Task description »
Without changing a character, output all of the records.

Exercise input »
theorem enterOn_clause : let u := enterOn i s
    u = { s.upSeqRail i fun k => { k with state := .on, pgood := true } with prn := u.prn } ∧
      (8 ≤ i.val → u.prn = s.prn) ∧
      (∀ r : Rail, r.val = i.val → u.prn.rails = vmod s.prn.rails r fun p =>
        { p with seqown := false, gcls := 0, notify := false }) := by
  refine ⟨?_, fun hi => ?_, fun r hr => ?_⟩
  · rcases regRail_cases i with ⟨r, hr, -⟩ | ⟨-, hi⟩
    · rw [enterOn_regulated (regRail_some hr).1]
      rfl
    · rw [enterOn_external hi]
  · rw [enterOn_external hi]
    rfl
  · rw [enterOn_regulated hr]
    rfl

end Good

/-! ## OFF at the end of a take-down (R254, R266) -/

section Off
variable {s : State} {i : SeqIdx}

/-- The target's owner once rail i is at rest: a regulated rail's target is the sequencer's no longer (R189). -/
def AtRest (i : SeqIdx) (s : State) (x : Prn) : Prop :=
  (8 ≤ i.val → x = s.prn) ∧
  (∀ r : Rail, r.val = i.val → x = { s.prn with rails := vmod s.prn.rails r fun p => { p with seqown := false } })

/-- Rail i has come to OFF between s and u. -/
def ReachedOff (i : SeqIdx) (s u : State) : Prop :=
  u = { s with seq := u.seq, pwm := u.pwm, prn := u.prn } ∧ AtRest i s u.prn ∧
    u.seq = { s.seq with rails := u.seq.rails } ∧
    u.seq.rails = vmod s.seq.rails i fun k => { k with state := .off, faultDown := false }

theorem restRail_eq (r : Rail) (s : State) : ∃ pwm, restRail r s =
    { s with pwm := pwm, prn := { s.prn with rails := vmod s.prn.rails r fun p => { p with seqown := false } } } :=
  ⟨_, eq_of_apartPwm (driveHeld_apartPwm r .mid _)⟩

theorem reachOff_reached (i : SeqIdx) (s : State) : ReachedOff i s (reachOff i s) := by
  unfold reachOff
  rcases regRail_cases i with ⟨r, hr, hlt⟩ | ⟨hnone, hi⟩
  · obtain ⟨pwm, hrest⟩ := restRail_eq r s
    rw [hr]
    dsimp only
    rw [hrest]
    refine ⟨rfl, ⟨fun hi => by omega, fun k hk => ?_⟩, rfl, rfl⟩
    rw [show k = r from Fin.ext (hk.trans (regRail_some hr).1.symm)]
    rfl
  · rw [hnone]
    exact ⟨rfl, ⟨fun _ => rfl, fun r hr => by omega⟩, rfl, rfl⟩

theorem exec_discharged (hdom : domOn s pdSeq = true)
    (hstate : s.seq.rails[i].state = .discharge ∨ s.seq.rails[i].state = .hold)
    (hlow : (wires s (pgWindow i)).low = true) : exec (.discharged i) s = .next (seqRest (reachOff i s)) := by
  refine congrArg Host.Outcome.next (if_pos ?_)
  rw [hdom, hlow, railState]
  rcases hstate with h | h <;> rw [h] <;> rfl

theorem exec_seqRelease {q : Ring} {d : Desc} (hr : ready s q 0x3B = some d) (hi : d.pf 0 4 = i.val) :
    exec (.seqRelease q) s = .next (
      if s.seq.rails[i].state = .hold then complete q 0 0 (seqRest (reachOff i s)) else complete q 0x0105 0 s) := by
  have hidx : (Fin.ofNat 16 i.val : SeqIdx) = i := Fin.ext (Nat.mod_eq_of_lt i.isLt)
  rw [exec_of_ready rfl hr]
  dsimp only
  rw [hi, hidx, railState]
  by_cases hhold : s.seq.rails[i].state = .hold
  · rw [if_pos hhold, if_neg fun h => bne_iff_ne.mp h hhold]
  · rw [if_neg hhold, if_pos (bne_iff_ne.mpr hhold)]
    rfl

end Off

/-! ## The power-good timeout (R258) -/

/-- Rail i's cause is noted, as its event is raised (R274). -/
def causeNoted (i : SeqIdx) (cause : Nat) (s : State) : State :=
  s.upSeqRail i fun k => { k with lcause := BitVec.ofNat 4 cause }

/-- The sequencer's events (R274), where R519's window is closed. -/
theorem raiseSeq_raised {i : SeqIdx} {cause : Nat} (elem : Nat) {s : State}
    (hw : windowClosed (0x40 + i.val) cause i.val s = true) :
    Raised (0x40 + i.val) (causeNoted i cause s) (raiseSeq i cause elem s) := by
  have honce := raiseLimited_raised (0x40 + i.val) cause i.val (srcId 0x7 0x0 i.val elem cause) 0 noAccess
    (causeNoted i cause s) (by omega)
  have hwin : windowClosed (0x40 + i.val) cause i.val (causeNoted i cause s) = true := hw
  rwa [RaisedOnce, if_pos hwin] at honce

theorem raiseSeq_cfg (i : SeqIdx) (cause elem : Nat) (s : State) : (raiseSeq i cause elem s).cfg = s.cfg :=
  cfg_of_quiet (raiseSeq_quiet i cause elem s)

section Policy
variable {s : State} {i : SeqIdx} {j : Group}

theorem markDown_holds (fault : Bool) (d k : SeqIdx) (s : State) :
    ((markDown fault d s).seq.groups, (markDown fault d s).seq.rails[k].held) =
      (s.seq.groups, s.seq.rails[k].held) := by
  unfold markDown
  split
  · rfl
  · refine Prod.ext rfl ?_
    show SeqRail.held (vmod _ _ _)[k] = _
    rw [vmod_get]
    split <;> rfl

/-- Marks for a take-down leave the groups and what the rails are to become. -/
theorem each_markDown_holds (ds : List SeqIdx) (fault : Bool) (s : State) (k : SeqIdx) :
    (State.each ds (markDown fault) s).seq.groups = s.seq.groups ∧
      (State.each ds (markDown fault) s).seq.rails[k].held = s.seq.rails[k].held := by
  have h := each_keeps (xs := ds) (markDown fault) (fun u => (u.seq.groups, u.seq.rails[k].held)) s
    fun d _ u => markDown_holds fault d k u
  exact ⟨congrArg Prod.fst h, congrArg Prod.snd h⟩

Task answer »
theorem enterOn_clause : let u := enterOn i s
    u = { s.upSeqRail i fun k => { k with state := .on, pgood := true } with prn := u.prn } ∧
      (8 ≤ i.val → u.prn = s.prn) ∧
      (∀ r : Rail, r.val = i.val → u.prn.rails = vmod s.prn.rails r fun p =>
        { p with seqown := false, gcls := 0, notify := false }) := by
  refine ⟨?_, fun hi => ?_, fun r hr => ?_⟩
  · rcases regRail_cases i with ⟨r, hr, -⟩ | ⟨-, hi⟩
    · rw [enterOn_regulated (regRail_some hr).1]
      rfl
    · rw [enterOn_external hi]
  · rw [enterOn_external hi]
    rfl
  · rw [enterOn_regulated hr]
    rfl

end Good

/-! ## OFF at the end of a take-down (R254, R266) -/

section Off
variable {s : State} {i : SeqIdx}

/-- The target's owner once rail i is at rest: a regulated rail's target is the sequencer's no longer (R189). -/
def AtRest (i : SeqIdx) (s : State) (x : Prn) : Prop :=
  (8 ≤ i.val → x = s.prn) ∧
  (∀ r : Rail, r.val = i.val → x = { s.prn with rails := vmod s.prn.rails r fun p => { p with seqown := false } })

/-- Rail i has come to OFF between s and u. -/
def ReachedOff (i : SeqIdx) (s u : State) : Prop :=
  u = { s with seq := u.seq, pwm := u.pwm, prn := u.prn } ∧ AtRest i s u.prn ∧
    u.seq = { s.seq with rails := u.seq.rails } ∧
    u.seq.rails = vmod s.seq.rails i fun k => { k with state := .off, faultDown := false }

theorem restRail_eq (r : Rail) (s : State) : ∃ pwm, restRail r s =
    { s with pwm := pwm, prn := { s.prn with rails := vmod s.prn.rails r fun p => { p with seqown := false } } } :=
  ⟨_, eq_of_apartPwm (driveHeld_apartPwm r .mid _)⟩

theorem reachOff_reached (i : SeqIdx) (s : State) : ReachedOff i s (reachOff i s) := by
  unfold reachOff
  rcases regRail_cases i with ⟨r, hr, hlt⟩ | ⟨hnone, hi⟩
  · obtain ⟨pwm, hrest⟩ := restRail_eq r s
    rw [hr]
    dsimp only
    rw [hrest]
    refine ⟨rfl, ⟨fun hi => by omega, fun k hk => ?_⟩, rfl, rfl⟩
    rw [show k = r from Fin.ext (hk.trans (regRail_some hr).1.symm)]
    rfl
  · rw [hnone]
    exact ⟨rfl, ⟨fun _ => rfl, fun r hr => by omega⟩, rfl, rfl⟩

theorem exec_discharged (hdom : domOn s pdSeq = true)
    (hstate : s.seq.rails[i].state = .discharge ∨ s.seq.rails[i].state = .hold)
    (hlow : (wires s (pgWindow i)).low = true) : exec (.discharged i) s = .next (seqRest (reachOff i s)) := by
  refine congrArg Host.Outcome.next (if_pos ?_)
  rw [hdom, hlow, railState]
  rcases hstate with h | h <;> rw [h] <;> rfl

theorem exec_seqRelease {q : Ring} {d : Desc} (hr : ready s q 0x3B = some d) (hi : d.pf 0 4 = i.val) :
    exec (.seqRelease q) s = .next (
      if s.seq.rails[i].state = .hold then complete q 0 0 (seqRest (reachOff i s)) else complete q 0x0105 0 s) := by
  have hidx : (Fin.ofNat 16 i.val : SeqIdx) = i := Fin.ext (Nat.mod_eq_of_lt i.isLt)
  rw [exec_of_ready rfl hr]
  dsimp only
  rw [hi, hidx, railState]
  by_cases hhold : s.seq.rails[i].state = .hold
  · rw [if_pos hhold, if_neg fun h => bne_iff_ne.mp h hhold]
  · rw [if_neg hhold, if_pos (bne_iff_ne.mpr hhold)]
    rfl

end Off

/-! ## The power-good timeout (R258) -/

/-- Rail i's cause is noted, as its event is raised (R274). -/
def causeNoted (i : SeqIdx) (cause : Nat) (s : State) : State :=
  s.upSeqRail i fun k => { k with lcause := BitVec.ofNat 4 cause }

/-- The sequencer's events (R274), where R519's window is closed. -/
theorem raiseSeq_raised {i : SeqIdx} {cause : Nat} (elem : Nat) {s : State}
    (hw : windowClosed (0x40 + i.val) cause i.val s = true) :
    Raised (0x40 + i.val) (causeNoted i cause s) (raiseSeq i cause elem s) := by
  have honce := raiseLimited_raised (0x40 + i.val) cause i.val (srcId 0x7 0x0 i.val elem cause) 0 noAccess
    (causeNoted i cause s) (by omega)
  have hwin : windowClosed (0x40 + i.val) cause i.val (causeNoted i cause s) = true := hw
  rwa [RaisedOnce, if_pos hwin] at honce

theorem raiseSeq_cfg (i : SeqIdx) (cause elem : Nat) (s : State) : (raiseSeq i cause elem s).cfg = s.cfg :=
  cfg_of_quiet (raiseSeq_quiet i cause elem s)

section Policy
variable {s : State} {i : SeqIdx} {j : Group}

theorem markDown_holds (fault : Bool) (d k : SeqIdx) (s : State) :
    ((markDown fault d s).seq.groups, (markDown fault d s).seq.rails[k].held) =
      (s.seq.groups, s.seq.rails[k].held) := by
  unfold markDown
  split
  · rfl
  · refine Prod.ext rfl ?_
    show SeqRail.held (vmod _ _ _)[k] = _
    rw [vmod_get]
    split <;> rfl

/-- Marks for a take-down leave the groups and what the rails are to become. -/
theorem each_markDown_holds (ds : List SeqIdx) (fault : Bool) (s : State) (k : SeqIdx) :
    (State.each ds (markDown fault) s).seq.groups = s.seq.groups ∧
      (State.each ds (markDown fault) s).seq.rails[k].held = s.seq.rails[k].held := by
  have h := each_keeps (xs := ds) (markDown fault) (fun u => (u.seq.groups, u.seq.rails[k].held)) s
    fun d _ u => markDown_holds fault d k u
  exact ⟨congrArg Prod.fst h, congrArg Prod.snd h⟩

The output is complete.